Welche historische Verantwortung hat die Hohenzollern-Familie für den Aufstieg des Nationalsozialismus? Warum sind Vermögensfragen offen und strittig? Und wie erinnern wir preußisch-deutsche Geschichte? In vier Podiumsgesprächen erörtern Expertinnen und Experten aus Wissenschaft, Museen und Politik aktuelle Fragen zum Streit um das Hohenzollern-Erbe.

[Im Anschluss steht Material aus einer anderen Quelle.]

-- ==== Sys2Proof/Certificates/Slice0/Obligations.lean ====
section
/-! DEFINITION. What is to be proved about the model, each statement with the rule of spec/ it formalises.

Conventions: `a`, `b` are operand bytes and `ra`, `rb` the registers they name (`ra.val = a.toNat`); SP is register
`Config.spIndex` = 7; a fault of the spec is a next state whose `run` is `.faulted` (R88). -/

open Sys2Proof Sys2Proof.Machine

/-! ### Encoding (`30_encoding.md`) -/

/-- R60, R62, R65: decoding the bytes of any instruction, at every value of every operand byte, gives it back with
the bytes that follow. -/
def Obligations.DecodeInvertsEncode : Prop :=
  ∀ (i : Instr) (rest : List Byte), decode (encode i ++ rest) = .ok (i, rest)

/-- R60, R66: a byte sequence that decodes to an instruction begins with exactly that instruction's bytes, so no
two encodings stand for one instruction. -/
def Obligations.EncodeInvertsDecode : Prop :=
  ∀ (bytes : List Byte) (i : Instr) (rest : List Byte),
    decode bytes = .ok (i, rest) → bytes = encode i ++ rest

/-- R65, R66, R68: the thirteen listed opcode bytes decode, each to an instruction with that opcode byte; every other
byte is reported as unknown. -/
def Obligations.OpcodeDecodesExactlyIfListed : Prop :=
  ∀ op a b : Byte,
    (illegalOpcode op → decodeLatched op a b = .error (.unknownOpcode op)) ∧
    (¬ illegalOpcode op → ∃ i, decodeLatched op a b = .ok i ∧ i.opcode = op)

/-- R65, R72: words written out from the table, at least one for every family, decode to their instructions. -/
def Obligations.TableWordsDecode : Prop :=
  decode [0b10000010#8, 0x01#8, 0x09#8] = .ok (.ldi 1 9, []) ∧
  decode [0b10100000#8, 0x00#8, 0x01#8] = .ok (.add 0 1, []) ∧
  decode [0b10100010#8, 0x00#8, 0x02#8] = .ok (.mul 0 2, []) ∧
  decode [0b10100111#8, 0x07#8, 0x02#8] = .ok (.cmp 7 2, []) ∧
  decode [0b01000101#8, 0x03#8] = .ok (.push 3, []) ∧
  decode [0b01010101#8, 0x02#8] = .ok (.jeq 2, []) ∧
  decode [0b01000111#8, 0x00#8] = .ok (.prn 0, []) ∧
  decode [0b00010001#8] = .ok (.ret, []) ∧
  decode [0b00000001#8] = .ok (.hlt, [])

/-- R67: the model's opcode map meets the five constraints on any map. -/
def Obligations.OpcodeMapMeetsConstraints : Prop :=
  ∀ a b : Byte,
    ((Instr.ldi a b).opcode = 0x82#8 ∧ (Instr.add a b).opcode = 0xA0#8 ∧ (Instr.prn a).opcode = 0x47#8 ∧
      Instr.hlt.opcode = 0x01#8) ∧
    [Instr.hlt, .ret, .push a, .pop a, .prn a, .call a, .jmp a, .jeq a, .jne a, .ldi a b, .add a b, .mul a b,
      .cmp a b].Pairwise (fun i j => i.opcode ≠ j.opcode) ∧
    ((∀ i ∈ [Instr.ldi a b, .add a b, .mul a b, .cmp a b], (opNN i.opcode).toNat = 2) ∧
      (∀ i ∈ [Instr.prn a, .push a, .pop a, .call a, .jmp a, .jeq a, .jne a], (opNN i.opcode).toNat = 1) ∧
      (∀ i ∈ [Instr.ret, .hlt], (opNN i.opcode).toNat = 0)) ∧
    ((∀ i ∈ [Instr.add a b, .mul a b, .cmp a b], opA i.opcode = 1) ∧
      (∀ i ∈ [Instr.hlt, .ret, .push a, .pop a, .prn a, .call a, .jmp a, .jeq a, .jne a, .ldi a b],
        opA i.opcode = 0)) ∧
    ((∀ i ∈ [Instr.call a, .ret, .jmp a, .jeq a, .jne a], opP i.opcode = 1) ∧
      (∀ i ∈ [Instr.hlt, .push a, .pop a, .prn a, .ldi a b, .add a b, .mul a b, .cmp a b], opP i.opcode = 0))

/-- R69: an instruction decodes whatever the operand bytes it does not use hold, and to the same instruction. -/
def Obligations.UnusedOperandBytesIgnored : Prop :=
  ∀ (op a b a' b' : Byte) (i : Instr), decodeLatched op a b = .ok i →
    (i.operandCount = 1 → decodeLatched op a b' = .ok i) ∧
    (i.operandCount = 0 → decodeLatched op a' b' = .ok i)

/-! ### The step (`40_fetch_decode_execute.md`) -/

/-- R82 to R86, R90: a step from a running state reads the opcode at `pc` and two bytes at the next two addresses mod
256; an unknown opcode is taken as a fault; an operand byte beyond address 255 is taken as a fault; otherwise the
step is `exec` of the decoded instruction on the same state, and nothing is added around it. -/
def Obligations.StepFetchesDecodesDispatches : Prop :=
  ∀ s : State, s.run = .running →
    let decoded := decodeLatched (s.memRead s.pc) (s.memRead (BitVec.ofNat 8 ((s.pc.toNat + 1) % 256)))
      (s.memRead (BitVec.ofNat 8 ((s.pc.toNat + 2) % 256)))
    (∀ e, decoded = .error e → step s = .next (s.raise ⟨.unknownOpcode, (s.memRead s.pc).toNat⟩)) ∧
    (∀ i, decoded = .ok i → 255 < s.pc.toNat + i.operandCount →
      step s = .next (s.raise ⟨.pcOutOfRange, s.pc.toNat + i.operandCount⟩)) ∧
    (∀ i, decoded = .ok i → s.pc.toNat + i.operandCount ≤ 255 → step s = exec i s)

/-- R60, R86: where the bytes of an instruction lie in memory from `pc` on, whole and without wrapping, a step is
`exec` of that instruction. -/
def Obligations.StepRunsInstructionInMemory : Prop :=
  ∀ (s : State) (i : Instr), s.run = .running →
    s.pc.toNat + (encode i).length ≤ 256 →
    (∀ (k : Nat) (h : k < (encode i).length), s.memRead (BitVec.ofNat 8 (s.pc.toNat + k)) = (encode i)[k]) →
    step s = exec i s

/-- R84, R173: an opcode byte that is not listed ends the run; only `run` changes, and the record carries the byte. -/
def Obligations.UnknownOpcodeEndsRun : Prop :=
  ∀ s : State, s.run = .running → illegalOpcode (s.memRead s.pc) →
    step s = .next { s with run := .faulted ⟨.unknownOpcode, 1, s.pc, s.memRead s.pc, (s.memRead s.pc).toNat⟩ }

/-- R81, R195: from a halted or faulted state, any number of steps of the machine leaves the whole state as it is.
That a stopped core answers its own state is the model's reading of "takes no step" (log entry 3). -/
def Obligations.StoppedCoreStays : Prop :=
  ∀ (s : State) (k : Nat), s.run ≠ .running → Host.Core.run core k s = .next s

/-! ### Data movement and the ALU (`41_data_alu.md`) -/

/-- R100: LDI: its encoding, its effect, and its exceptions in order. -/
def Obligations.LdiLoadsImmediate : Prop :=
  (∀ (a imm : Byte) (rest : List Byte), decode (0x82#8 :: a :: imm :: rest) = .ok (.ldi a imm, rest)) ∧
  ∀ (a imm : Byte) (s : State),
    (8 ≤ a.toNat → exec (.ldi a imm) s = .next (s.raise ⟨.badRegister, a.toNat⟩)) ∧
    ∀ ra : RegIndex, ra.val = a.toNat →
      (s.pc.toNat + 3 ≤ 255 →
        exec (.ldi a imm) s = .next { s with
          regs := s.regs.set ra.val ⟨imm, true⟩, pc := BitVec.ofNat 8 (s.pc.toNat + 3) }) ∧
      (256 ≤ s.pc.toNat + 3 → exec (.ldi a imm) s = .next (s.raise ⟨.pcOutOfRange, s.pc.toNat + 3⟩))

/-- R101: ADD: its encoding, its effect (the sum mod 256; no flag), and its exceptions in order. -/
def Obligations.AddSumsModulo256 : Prop :=
  (∀ (a b : Byte) (rest : List Byte), decode (0xA0#8 :: a :: b :: rest) = .ok (.add a b, rest)) ∧
  ∀ (a b : Byte) (s : State),
    (8 ≤ a.toNat → exec (.add a b) s = .next (s.raise ⟨.badRegister, a.toNat⟩)) ∧
    (a.toNat < 8 → 8 ≤ b.toNat → exec (.add a b) s = .next (s.raise ⟨.badRegister, b.toNat⟩)) ∧
    ∀ ra rb : RegIndex, ra.val = a.toNat → rb.val = b.toNat →
      ((s.reg ra).written = true → (s.reg rb).written = true → s.pc.toNat + 3 ≤ 255 →
        exec (.add a b) s = .next { s with
          regs := s.regs.set ra.val
            ⟨BitVec.ofNat 8 (((s.reg ra).value.toNat + (s.reg rb).value.toNat) % 256), true⟩,
          pc := BitVec.ofNat 8 (s.pc.toNat + 3) }) ∧
      ((s.reg ra).written = false → exec (.add a b) s = .next (s.raise ⟨.unwrittenRegister, a.toNat⟩)) ∧
      ((s.reg ra).written = true → (s.reg rb).written = false →
        exec (.add a b) s = .next (s.raise ⟨.unwrittenRegister, b.toNat⟩)) ∧
      ((s.reg ra).written = true → (s.reg rb).written = true → 256 ≤ s.pc.toNat + 3 →
        exec (.add a b) s = .next (s.raise ⟨.pcOutOfRange, s.pc.toNat + 3⟩))

/-- R102: MUL: its encoding, its effect (the low byte of the product; no flag), and its exceptions in order. -/
def Obligations.MulMultipliesModulo256 : Prop :=
  (∀ (a b : Byte) (rest : List Byte), decode (0xA2#8 :: a :: b :: rest) = .ok (.mul a b, rest)) ∧
  ∀ (a b : Byte) (s : State),
    (8 ≤ a.toNat → exec (.mul a b) s = .next (s.raise ⟨.badRegister, a.toNat⟩)) ∧
    (a.toNat < 8 → 8 ≤ b.toNat → exec (.mul a b) s = .next (s.raise ⟨.badRegister, b.toNat⟩)) ∧
    ∀ ra rb : RegIndex, ra.val = a.toNat → rb.val = b.toNat →
      ((s.reg ra).written = true → (s.reg rb).written = true → s.pc.toNat + 3 ≤ 255 →
        exec (.mul a b) s = .next { s with
          regs := s.regs.set ra.val
            ⟨BitVec.ofNat 8 ((s.reg ra).value.toNat * (s.reg rb).value.toNat % 256), true⟩,
          pc := BitVec.ofNat 8 (s.pc.toNat + 3) }) ∧
      ((s.reg ra).written = false → exec (.mul a b) s = .next (s.raise ⟨.unwrittenRegister, a.toNat⟩)) ∧
      ((s.reg ra).written = true → (s.reg rb).written = false →
        exec (.mul a b) s = .next (s.raise ⟨.unwrittenRegister, b.toNat⟩)) ∧
      ((s.reg ra).written = true → (s.reg rb).written = true → 256 ≤ s.pc.toNat + 3 →
        exec (.mul a b) s = .next (s.raise ⟨.pcOutOfRange, s.pc.toNat + 3⟩))

/-- R103: CMP: its encoding, its effect (the flag records equality; no register changes), and its exceptions in
order. -/
def Obligations.CmpRecordsEquality : Prop :=
  (∀ (a b : Byte) (rest : List Byte), decode (0xA7#8 :: a :: b :: rest) = .ok (.cmp a b, rest)) ∧
  ∀ (a b : Byte) (s : State),
    (8 ≤ a.toNat → exec (.cmp a b) s = .next (s.raise ⟨.badRegister, a.toNat⟩)) ∧
    (a.toNat < 8 → 8 ≤ b.toNat → exec (.cmp a b) s = .next (s.raise ⟨.badRegister, b.toNat⟩)) ∧
    ∀ ra rb : RegIndex, ra.val = a.toNat → rb.val = b.toNat →
      ((s.reg ra).written = true → (s.reg rb).written = true → s.pc.toNat + 3 ≤ 255 →
        exec (.cmp a b) s = .next { s with
          flag := if (s.reg ra).value.toNat = (s.reg rb).value.toNat then true else false,
          pc := BitVec.ofNat 8 (s.pc.toNat + 3) }) ∧
      ((s.reg ra).written = false → exec (.cmp a b) s = .next (s.raise ⟨.unwrittenRegister, a.toNat⟩)) ∧
      ((s.reg ra).written = true → (s.reg rb).written = false →
        exec (.cmp a b) s = .next (s.raise ⟨.unwrittenRegister, b.toNat⟩)) ∧
      ((s.reg ra).written = true → (s.reg rb).written = true → 256 ≤ s.pc.toNat + 3 →
        exec (.cmp a b) s = .next (s.raise ⟨.pcOutOfRange, s.pc.toNat + 3⟩))

/-! ### The stack (`42_stack.md`) -/

/-- R121: PUSH: its encoding, its effect (SP - 1, then the cell there; operand R7 stores the new SP), and its
exceptions in order. SP is written in every state a run reaches (`InvariantKeptByStep`). -/
def Obligations.PushStoresBelowStackPointer : Prop :=
  (∀ (a : Byte) (rest : List Byte), decode (0x45#8 :: a :: rest) = .ok (.push a, rest)) ∧
  ∀ (a : Byte) (s : State), (s.reg Config.spIndex).written = true →
    (8 ≤ a.toNat → exec (.push a) s = .next (s.raise ⟨.badRegister, a.toNat⟩)) ∧
    ∀ ra : RegIndex, ra.val = a.toNat →
      ((s.reg ra).written = true → 1 ≤ s.sp.toNat → s.pc.toNat + 2 ≤ 255 →
        exec (.push a) s = .next { s with
          regs := s.regs.set 7 ⟨BitVec.ofNat 8 (s.sp.toNat - 1), true⟩,
          mem := Memory.write s.mem (s.sp.toNat - 1)
            (if ra = 7 then BitVec.ofNat 8 (s.sp.toNat - 1) else (s.reg ra).value),
          pc := BitVec.ofNat 8 (s.pc.toNat + 2) }) ∧
      ((s.reg ra).written = false → exec (.push a) s = .next (s.raise ⟨.unwrittenRegister, a.toNat⟩)) ∧
      ((s.reg ra).written = true → s.sp.toNat = 0 → exec (.push a) s = .next (s.raise ⟨.stackBelowZero, 0⟩)) ∧
      ((s.reg ra).written = true → 1 ≤ s.sp.toNat → 256 ≤ s.pc.toNat + 2 →
        exec (.push a) s = .next (s.raise ⟨.pcOutOfRange, s.pc.toNat + 2⟩))

/-- R122: POP: its encoding, its effect (the byte at SP, then SP + 1; operand R7 leaves the popped byte plus 1), and
its exceptions in order. -/
def Obligations.PopLoadsFromStackPointer : Prop :=
  (∀ (a : Byte) (rest : List Byte), decode (0x46#8 :: a :: rest) = .ok (.pop a, rest)) ∧
  ∀ (a : Byte) (s : State), (s.reg Config.spIndex).written = true →
    (8 ≤ a.toNat → exec (.pop a) s = .next (s.raise ⟨.badRegister, a.toNat⟩)) ∧
    ∀ ra : RegIndex, ra.val = a.toNat →
      let nsp := (if ra = 7 then (s.memRead s.sp).toNat else s.sp.toNat) + 1
      (nsp ≤ 255 → s.pc.toNat + 2 ≤ 255 →
        exec (.pop a) s = .next { s with
          regs := (s.regs.set ra.val ⟨s.memRead s.sp, true⟩).set 7 ⟨BitVec.ofNat 8 nsp, true⟩,
          pc := BitVec.ofNat 8 (s.pc.toNat + 2) }) ∧
      (256 ≤ nsp → exec (.pop a) s = .next (s.raise ⟨.stackAboveTop, nsp⟩)) ∧
      (nsp ≤ 255 → 256 ≤ s.pc.toNat + 2 → exec (.pop a) s = .next (s.raise ⟨.pcOutOfRange, s.pc.toNat + 2⟩))

/-! ### Control transfer (`43_control_transfer.md`) -/

/-- R141: CALL: its encoding, its effect (push `pc + 2`, jump to the register; operand R7 jumps to the new SP), and
its exceptions in order. -/
def Obligations.CallPushesReturnAddress : Prop :=
  (∀ (a : Byte) (rest : List Byte), decode (0x50#8 :: a :: rest) = .ok (.call a, rest)) ∧
  ∀ (a : Byte) (s : State), (s.reg Config.spIndex).written = true →
    (8 ≤ a.toNat → exec (.call a) s = .next (s.raise ⟨.badRegister, a.toNat⟩)) ∧
    ∀ ra : RegIndex, ra.val = a.toNat →
      ((s.reg ra).written = true → 1 ≤ s.sp.toNat → s.pc.toNat + 2 ≤ 255 →
        exec (.call a) s = .next { s with
          regs := s.regs.set 7 ⟨BitVec.ofNat 8 (s.sp.toNat - 1), true⟩,
          mem := Memory.write s.mem (s.sp.toNat - 1) (BitVec.ofNat 8 (s.pc.toNat + 2)),
          pc := if ra = 7 then BitVec.ofNat 8 (s.sp.toNat - 1) else (s.reg ra).value }) ∧
      ((s.reg ra).written = false → exec (.call a) s = .next (s.raise ⟨.unwrittenRegister, a.toNat⟩)) ∧
      ((s.reg ra).written = true → s.sp.toNat = 0 → exec (.call a) s = .next (s.raise ⟨.stackBelowZero, 0⟩)) ∧
      ((s.reg ra).written = true → 1 ≤ s.sp.toNat → 256 ≤ s.pc.toNat + 2 →
        exec (.call a) s = .next (s.raise ⟨.pcOutOfRange, s.pc.toNat + 2⟩))

/-- R142: RET: its encoding, its effect (the byte at SP into `pc`, then SP + 1), and its one exception. -/
def Obligations.RetPopsProgramCounter : Prop :=
  (∀ rest : List Byte, decode (0x11#8 :: rest) = .ok (.ret, rest)) ∧
  ∀ s : State, (s.reg Config.spIndex).written = true →
    (s.sp.toNat + 1 ≤ 255 →
      exec .ret s = .next { s with
        regs := s.regs.set 7 ⟨BitVec.ofNat 8 (s.sp.toNat + 1), true⟩, pc := s.memRead s.sp }) ∧
    (s.sp.toNat = 255 → exec .ret s = .next (s.raise ⟨.stackAboveTop, 256⟩))

/-- R143: JMP: its encoding, its effect (`pc` is the register's value, with no increment), and its exceptions. -/
def Obligations.JmpSetsProgramCounter : Prop :=
  (∀ (a : Byte) (rest : List Byte), decode (0x54#8 :: a :: rest) = .ok (.jmp a, rest)) ∧
  ∀ (a : Byte) (s : State),
    (8 ≤ a.toNat → exec (.jmp a) s = .next (s.raise ⟨.badRegister, a.toNat⟩)) ∧
    ∀ ra : RegIndex, ra.val = a.toNat →
      ((s.reg ra).written = true → exec (.jmp a) s = .next { s with pc := (s.reg ra).value }) ∧
      ((s.reg ra).written = false → exec (.jmp a) s = .next (s.raise ⟨.unwrittenRegister, a.toNat⟩))

/-- R144: JEQ: its encoding, its two effects (`flag = 1`: jump; `flag = 0`: fall through, the register not read), and
its exceptions. -/
def Obligations.JeqJumpsIfFlagSet : Prop :=
  (∀ (a : Byte) (rest : List Byte), decode (0x55#8 :: a :: rest) = .ok (.jeq a, rest)) ∧
  ∀ (a : Byte) (s : State),
    (8 ≤ a.toNat → exec (.jeq a) s = .next (s.raise ⟨.badRegister, a.toNat⟩)) ∧
    ∀ ra : RegIndex, ra.val = a.toNat →
      (s.flag = true → (s.reg ra).written = true → exec (.jeq a) s = .next { s with pc := (s.reg ra).value }) ∧
      (s.flag = true → (s.reg ra).written = false →
        exec (.jeq a) s = .next (s.raise ⟨.unwrittenRegister, a.toNat⟩)) ∧
      (s.flag = false → s.pc.toNat + 2 ≤ 255 →
        exec (.jeq a) s = .next { s with pc := BitVec.ofNat 8 (s.pc.toNat + 2) }) ∧
      (s.flag = false → 256 ≤ s.pc.toNat + 2 →
        exec (.jeq a) s = .next (s.raise ⟨.pcOutOfRange, s.pc.toNat + 2⟩))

Die vier Gespräche finden als Online-Veranstaltungen statt:
Die Termine: 26. Oktober 2021, 12. November 2021, 30. November 2021, 11. Dez. 2021

Die Veranstalter laden zur Diskusssionsreihe in der Zeit vom 26. Oktober bis 11. Dezember 2021 ein.

Veranstalter der Reihe sind das Leibniz-Zentrum für Zeithistorische Forschung Potsdam (ZZF) und die Stiftung Preußische Schlösser und Gärten Berlin-Brandenburg (SPSG) in Verbindung mit dem Ministerium für Wissenschaft, Forschung und Kultur Brandenburg.

Die Veranstaltungen der Reihe:

Dienstag, 26. Oktober 2021, 18.30 – 20:00 Uhr, Online via Zoom
Wieviel monarchisches Erbe verträgt die Demokratie? Das Kaiserreich zwischen Historisierung und Aktualisierung

Es diskutieren: Ute Frevert (Max-Planck-Institut für Bildungsforschung Berlin), Christoph Vogtherr (SPSG), Thomas Drachenberg (Landesamt für Denkmalpflege Zossen), Martin Sabrow (Leibniz-Zentrum für Zeithistorische Forschung Potsdam)
Moderation: Jaqueline Boysen (Evangelische Akademie Berlin)

Die Gesprächsrunde der Auftaktveranstaltung am 26. Oktober geht der Frage nach, wie sich der Blick auf das Kaiserreich in der deutschen Demokratiegeschichte gewandelt hat und welchen Platz es im kulturellen Gedächtnis unserer Zeit hat. Besaß das Kaiserreich unterschätzte demokratische Potentiale? Wie wirkte es fort – in der Zwischenkriegszeit und darüber hinaus? Auf welche Aspekte des monarchischen Erbes kann sich der demokratische Staat heute noch beziehen?

Freitag, 12. November 2021, 18.30 – 20:00 Uhr, Online via Zoom
Von Monbijou nach Minden. Preußen ausstellen

Es diskutieren: Urte Evert (Museum Zitadelle Spandau), Jürgen Luh (SPSG Potsdam), Sylvia Necker (Preußenmuseum Minden), Alfons Kenkmann (Universität Leipzig)
Moderation: Martin Sabrow (Leibniz-Zentrum für Zeithistorische Forschung Potsdam)

Preußen ist ein unübersichtliches Erinnerungsgelände, in dem Aufklärung und Pickelhaube, Machtstaat und Toleranzgedanke gleichermaßen als Kompass dienen können.
Die Podiumsdiskussion befasst sich mit der Frage: Wie hat sich die Vielschichtigkeit und Sperrigkeit des Themas Preußen seit der Gründung des Hohenzollernmuseums in Schloss Monbijou 1877 über die Zäsuren der Zeitgeschichte hinweg museal abgebildet und wie lässt sie sich heute öffentlich präsentieren?

Dienstag, 30. November 2021, 18.30 – 20:00 Uhr, Online via Zoom
Die Hohenzollern als Geschichtspolitiker

Es diskutieren: Martin Kohlrausch (Universität Leuven), Birte Förster (Universität Bielefeld), Stephan Malinowski (University of Edinburgh) und Erhard Grundl (MdB)
Moderation: Winfried Süß (Leibniz-Zentrum für Zeithistorische Forschung Potsdam )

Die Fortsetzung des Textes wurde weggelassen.